-- ==== Sys2Proof/Machine/Gate.lean ====
section
/-! DEFINITION. Contributions, admission, re-requests, fences by verdict and the parcel-sequence gate (R140 to R156). -/

namespace Sys2Proof.Machine

open Host (Outcome)

/-! ### Owners and landing (R53, R84, R145) -/

/-- The Pavilion that owns an entry of a parcel. -/
def State.ownerOf (s : State) (c : Coll) (k e : Nat) : Nat := (s.ctx c.moor).owner c.moor (s.granNo c k e) (c.pseq k)

/-- The Pavilions that own a granule of a parcel; a BARRIER has none. -/
def State.owners (s : State) (c : Coll) (k : Nat) : List Nat :=
  if c.op = 7 then [] else ((List.range (s.granLens c k).length).map (s.ownerOf c k)).eraseDups

/-- The kernel that a Pavilion runs for a parcel's granules. -/
def State.parcelKern (s : State) (c : Coll) (k n : Nat) : Option Kern :=
  match (s.pav n).kern with
  | some x =>
    if x.bound && x.ring = c.ring && x.seq = c.seq && x.parcel = k && x.codec.isNone
        && (s.pvState n = Ps.running || s.pvState n = Ps.waiting) then some x else none
  | none => none

/-- Contributions to an entry that no longer hold a landing berth: posted to a kernel, or taken by a built-in one. -/
def State.takenOf (s : State) (c : Coll) (x : Parcel) (e : Nat) : Nat :=
  let landed := (x.arrivals.filter fun a => a.entry = e).length
  let n := s.ownerOf c x.k e
  if x.doneBy.contains n then landed
  else
    match s.parcelKern c x.k n with
    | some q => if q.kid = 0 then landed else (q.posted.filter fun z => z.1 = e).length
    | none => 0

/-- Whether every landing berth of an entry is full (R142, R145). -/
def State.berthsFull (s : State) (c : Coll) (x : Parcel) (e : Nat) : Bool :=
  c.op ≠ 7 && !s.strict
    && (min (s.ctx c.moor).land (s.contributors c).length) ≤ (x.arrivals.filter fun a => a.entry = e).length - s.takenOf c x e

/-! ### Site partials (R343) -/

/-- A span's MODE is lossy. -/
def State.lossy (s : State) (j : Nat) : Bool := s.cget F.BW_SPAN_CFG_MODE [j] = 1

/-- The site partial of an entry is formed and sent, or put before the coding kernel. -/
def State.formPartial (s : State) (c : Coll) (x : Parcel) (e : Nat) : State :=
  match c.span with
  | none => s
  | some j =>
    let bytes := (s.localSum c x e).bytes
    let s := s.bump F.PV_XRANGE_COUNT [] (s.localXrange c x e)
    let s := s.mapParcel c.ring c.seq x.k fun x => { x with formed := spPut none x.formed e (some s.now) }
    if s.lossy j then
      let o := s.mo.order
      ({ s with mo := { s.mo with order := o + 1 } } : State).mapParcel c.ring c.seq x.k fun x =>
        { x with codecs := x.codecs ++ [⟨e, s.site, true, bytes, o⟩] }
    else
      let s := s.mapParcel c.ring c.seq x.k fun x => { x with siteSums := x.siteSums ++ [(e, s.site, bytes)] }
      let stow := s.cget F.BW_SPAN_CFG_STOW [j] = 1
      let s : State := if stow then
          let src := padTo 64 bytes
          let frames := (chunks 8192 ((src.length + 8191) / 8192) src).map (stowBlock false)
          (s.tally 0x42 src.length).tally 0x43 (frames.foldl (fun n f => n + f.2.length) 0)
        else s
      s.sendForm c j x.k e (if c.kind = 1 then 1 else 0) stow (if stow then stowPacked 8192 false [] bytes else bytes)

/-- Every entry of a spanned parcel whose partial can be formed has it formed. -/
def State.formReady (s : State) (ring seq k : Nat) : State :=
  match s.coll? ring seq with
  | none => s
  | some c =>
    if !c.spanned then s
    else
      (List.range (s.granLens c k).length).foldl (fun s e =>
        match (s.coll? ring seq).bind fun c => (c.live.find? fun x => x.k = k).map fun x => (c, x) with
        | none => s
        | some (c, x) =>
          if (spGet none x.formed e).isNone && s.entryDone c x e
              && ((s.parcelKern c k (s.ownerOf c k e)).isSome || x.doneBy.contains (s.ownerOf c k e)) then
            s.formPartial c x e
          else s) s

/-! ### CONTRIB (R17, R23, R24, R140, R145) -/

/-- Bytes of the scales that follow `n` elements of an MX format. -/
def scaleLen (f : Fmt) (n : Nat) : Nat := if f.isMx then (n + 31) / 32 else 0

========

▸ Assignment:
The expected result is every line above containing the string "false".

▸ Task result:
          let frames := (chunks 8192 ((src.length + 8191) / 8192) src).map (stowBlock false)
      s.sendForm c j x.k e (if c.kind = 1 then 1 else 0) stow (if stow then stowPacked 8192 false [] bytes else bytes)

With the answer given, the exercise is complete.